Multilingual Multimodal: MaRVL and xGQA expanded languages but lack Indian cultural grounding. Most open-source VLMs support only 2–4 Indic languages, with Chitrarth being a rare exception covering all 10.
OCR / MMT: Standard OCR benchmarks (RVL-CDIP, FUNSD, DocVQA) are English-dominant. MMT has historically focused on English-European pairs. IVB avoids data contamination by using cultural images with human-verified grounded translations.
Insight: This paper provides a reusable paradigm for "cultural capability" evaluation—regional proxy annotation + orthogonal tracks + adversarial probes + strictly parallel corpora—which is highly transferable to VLM evaluation in any non-Western context.

Rating¶

Novelty: ⭐⭐⭐⭐ First India-centric large-scale cultural multimodal benchmark covering 10 languages and 3 tracks. The combination of adversarial questions and parallel corpora is innovative.

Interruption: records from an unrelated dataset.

/-- R124, R440, R441: VST and VSTX convert their active elements and put them in the strip store buffer in ascending order at the
addresses of R438, each block's scale byte after the block; their flags are raised by element, and no byte of memory changes. R66, R186,
R441: an element stored is checked as a write and its bytes take their place in the strip store buffer; a 4-bit element merges its own
nibble; an element that faults is the instruction's fault, with TELEM the element. The model's own readings in it, which no rule fixes:
log entries 8, 21, and 80 for the invalid flag under a NaN scale. -/
def Obligations.VectorStores : Prop :=
  (∀ (s : State), s.steady = true → ∀ (va vo : View) (xs r : Reg) (ad : StoreAddr) (cv : VConv),
    let t := s.openStrip.me
    let e := drainEt cv
    let small := cv.et = .int4 ∨ cv.et = .e2m1
    let size : Int := match cv.et with
      | .int16 => 2 | .fp16 => 2 | .bf16 => 2 | .fp32 => 4 | .int32 => 4 | .fp64 => 8 | .int64 => 8 | .acc40 => 5 | _ => 1
    let base := s.x xs
    let strided := fun (stride : Word) (i : Nat) => if small then wrap (base.toNat + (i / 2 : Nat))
      else wrap (base.toNat + (i : Int) * (if stride = 0 then size else stride.toInt))
    let stores := fun (i : Instr) (srcs : List (View × Et)) (addr : State → Nat → Nat) (scale : Option Word) =>
      ∀ u u1 : State,
        let x := fun (j : Nat) => readExact u.myCore u.cur.2 t va e j
        let ons := (List.range 128).filter fun j => t.active cv.mask j && (x j).isOn && (srcs.drop 1).all fun v => (viewCell t v.1 .i j).isSome
        let block := fun (b : Nat) => scale.map fun _ => mxScale (mxEmax cv.et) ((ons.filter fun j => j / 32 == b).map fun j => (x j).toNum)
        let res := fun (j : Nat) => convert cv (rctx cv.rm t.arith t.srseed (t.sbase + BitVec.ofNat 64 j)) (block (j / 32)) (x j)
        s.openStrip.vectorReady srcs none (t.active cv.mask) (fun _ => false) = .ok () u →
        (u.popAll t.vl (popList srcs)).storeElems cv.et (addr u) (fun j => (res j).1)
          (fun b => scale.bind fun sa => (block b).map fun v => (wrap (sa.toNat + b), v)) ons = .ok () u1 →
        Completes s i (u1.raiseAll (ons.map fun j => (j, (res j).2))) ∧ ∀ a, u1.byte a = u.byte a
    (small → r ≠ 0 → s.x r ≠ 0 → Faults s (.vst va xs (.stride r) cv) s.openStrip .illegal 0 0) ∧
    (ad = .stride r → ¬(small ∧ r ≠ 0 ∧ s.x r ≠ 0) → stores (.vst va xs ad cv) [(va, e)] (fun _ => strided (s.x r)) none) ∧
    (ad = .scale r → stores (.vst va xs ad cv) [(va, e)] (fun _ => strided 0) (some (s.x r))) ∧
    stores (.vstx va xs vo cv) [(va, e), (vo, .i)]
      (fun u j => wrap (base.toNat + (readView u.myCore u.cur.2 t vo .i j).toInt)) none) ∧
  (∀ (s : State) (et : ElemType) (va i v : Nat), et ≠ .acc40 →
    let n := elemBytes et
    (∀ c u, s.access s.who va n .write true = .fault c u → s.storeElem et va i v = .stop (faulty c u (BitVec.ofNat 64 va) i)) ∧
    ∀ pa u b, s.access s.who va n .write true = .ok pa u →
      let bytes := if elemBits et = 4 then [(pa, if i % 2 = 1 then v % 16 * 16 else v % 16, if i % 2 = 1 then 240 else 15)]
        else byteList (span pa n) v
      bufferAll (u.roomTaken - u.me.strip.buf.length) bytes u.me.strip.buf = some b →
      ∃ u1, s.storeElem et va i v = .ok () u1 ∧ u1.me.strip.buf = b ∧ u1.me.strip.pushes = u.me.strip.pushes ∧
        (∀ a, u1.byte a = u.byte a) ∧ u1.me.visible = u.me.visible)

/-- R211, R432, R433: VATOM checks every element's atomic first, then performs them one at a time in element order, the scope and order on
each, and writes the old values to the view; FADD's flags are raised at the end. R213, R214, R442, R443: VWAIT returns at once where its
condition holds (any element, or all), with the mask of the elements that satisfy their comparison, the memory value on the left; else it
waits. A timeout that has run out ends the wait; an evaluation ends it where the condition then holds. Elements are at this node. The
model's own readings in it, which no rule fixes: log entries 8, 28. -/
def Obligations.VectorAtomicsAndWaits : Prop :=
  (∀ (s s1 : State) (op : AmoOp) (et : ElemType) (o : MemOrder) (sc : Scope) (vd va vb : View) (xs : Reg) (p : VPol),
    let i := Instr.vatom op et o sc vd xs va vb p
    s.entered i = some s1 →
    let t := s1.me
    let e : Et := if et = .fp32 then .f else .i
    let n := elemBytes et
    ∀ (u u1 u3 : State) (l : List (Nat × Nat)),
      let data := fun (j : Nat) => (match vb with
        | .x r => (t.getX r).toNat
        | v => match readView u.myCore u.cur.2 t v e j with
          | .num x => (roundFloat .rne .fp32 false x).1
          | x => (BitVec.ofInt 64 x.toInt).toNat) % 2 ^ (8 * n)
      let on := fun (j : Nat) => t.active p.mask j && (viewCell t vd e j).isSome && (readView u.myCore u.cur.2 t va .i j).isOn &&
        (readView u.myCore u.cur.2 t vb e j).isOn
      let addr := fun (j : Nat) => wrap ((s1.x xs).toNat + (readView u.myCore u.cur.2 t va .i j).toInt)
      s1.vectorReady [(va, .i), (vb, e)] (some (vd, e)) (t.active p.mask) (fun j => t.active p.mask j || p.mz) = .ok () u →
      u.atomicPlaces n addr ((List.range 128).filter on) = .ok l u1 → (∀ x, x ∈ l → ∀ k a, area x.2 ≠ .remote k a) →
      let one := fun (r : State × List (Nat × Nat)) (x : Nat × Nat) =>
        let old := r.1.bytes x.2 n
        let w := r.1.syncRead (r.1.relsAt x.2 n) o.acquires sc
        ((w.setBytes x.2 n (amoValue op (8 * n) old (data x.1)).1).addRels x.2 n (w.relsOf o.releases sc), r.2 ++ [(x.1, old)])
      let done := l.foldl one (u1, [])
      let given := fun (v : Nat) => match et with
        | .fp32 => (roundFloat .rne .fp32 false (FloatFmt.fp32.value v)).1
        | .int64 => v % 2 ^ 40
        | .uint8 => v
        | _ => (BitVec.ofInt 40 (sInt (elemBits et) v)).toNat
      let touched := done.2.foldl (fun u x => u.touch ⟨BitVec.ofNat 64 (addr x.1), n, x.1, true, true, 0⟩) done.1
      touched.newRegion.writeView vd e p.mz (fun j => (mfind j done.2).map given) = .ok () u3 →
      Completes s i (u3.modMe fun t => done.2.foldl (fun t x => t.raise (amoValue op (8 * n) x.2 (data x.1)).2) t)) ∧
  (∀ (s s1 : State) (cond : ICond) (all wide : Bool) (sc : Scope) (md mk : MReg) (xt xs : Reg) (va vb : View),
    let i := Instr.vwait cond all wide sc md xt xs va vb mk
    let n := if wide then 8 else 4
    let holds := fun (u : State) (w : Watched) => match u.peek u.who w.addr .read with
      | none => false
      | some pa =>
        let v := BitVec.ofNat (8 * n) (u.bytes pa n)
        let x := BitVec.ofNat (8 * n) w.expected
        match cond with
        | .eq => v == x | .ne => v != x | .lt => v.slt x | .ge => x.sle v | .ltn => v.ult x | .gen => x.ule v
    let here := fun (u : State) (l : List Watched) => ∀ w, w ∈ l → ∃ pa, u.peek u.who w.addr .read = some pa ∧ u.farFrozen pa = false ∧
      u.underTest (dieOf u.cur.1) pa = false ∧ ∀ k a, area pa ≠ .remote k a
    -- an element that has just been read: known, with the releases at its bytes
    let read := fun (u : State) (w : Watched) => match u.peek u.who w.addr .read with
      | some pa => { w with known := true, rels := u.relsAt pa n }
      | none => w
    let returns := fun (u : State) (l : List Watched) => l = [] ∨ if all then ∀ w, w ∈ l → holds u w = true else ∃ w, w ∈ l ∧ holds u w = true
    (s.entered i = some s1 → ∀ u u1 : State,
      let l := u.watchList wide xs va vb mk
      s1.vectorReady [(va, .i), (vb, .i)] none (s1.me.active mk) (fun _ => false) = .ok () u → u.watchChecks n l = .ok () u1 → here u1 l →
      (returns u1 l → Completes s i (u1.watchDone n sc md (l.map (read u1)) ((l.filter (holds u1)).map (·.elem)))) ∧
      (¬returns u1 l → ∃ t w, exec i s = .next t ∧ t.me.wait = some w ∧ w.kind = .vwait ∧ w.instr = i ∧ w.obj = (u.x xt).toNat ∧ w.watch = l.map (read u1) ∧
        w.others = (l.filter (holds u1)).map (·.elem) ∧ ∀ a, t.byte a = u1.byte a)) ∧
    (∀ c k w, s.waitsFor c k .vwait w → w.instr = i →
      let u := { s with cur := (c, k) }
      let l := w.watch
      here u l →
      let ends := fun (event : Instr) => Resumes s event c k i (u.watchDone n sc md (l.map (read u)) ((l.filter (holds u)).map (·.elem)))
      (w.obj ≠ 0 → w.obj ≤ w.cycles → ends (.vwaitTimeout c k)) ∧
      (w.again = true → returns u l → ∀ e, ends (.vwaitReevaluate c k e)) ∧
      ∀ x, x ∈ l → w.again = false → holds u x = true → (all = false ∨ ∀ y, y ∈ l → y.elem = x.elem ∨ y.elem ∈ w.others) →
        Resumes s (.vwaitReevaluate c k x.elem) c k i (u.watchDone n sc md
          (l.map fun y => if y.elem = x.elem then read u y else y)
          ((l.filter fun y => if y.elem = x.elem then holds u y else w.others.contains y.elem).map (·.elem)))))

Experimental Thoroughness: ⭐⭐⭐⭐ Evaluates 8+ models across three families and three tracks, including adversarial, cross-lingual, and statistical significance analysis. Minor deduction for the small MMT/OCR subset size.
Writing Quality: ⭐⭐⭐⭐ Clear pipeline diagrams, standardized tables, and well-structured findings.
Value: ⭐⭐⭐⭐⭐ Directly addresses the "Western-centric" blind spot in VLM evaluation. Publicly available data and a reproducible framework provide long-term infrastructure value for inclusive multimodal research.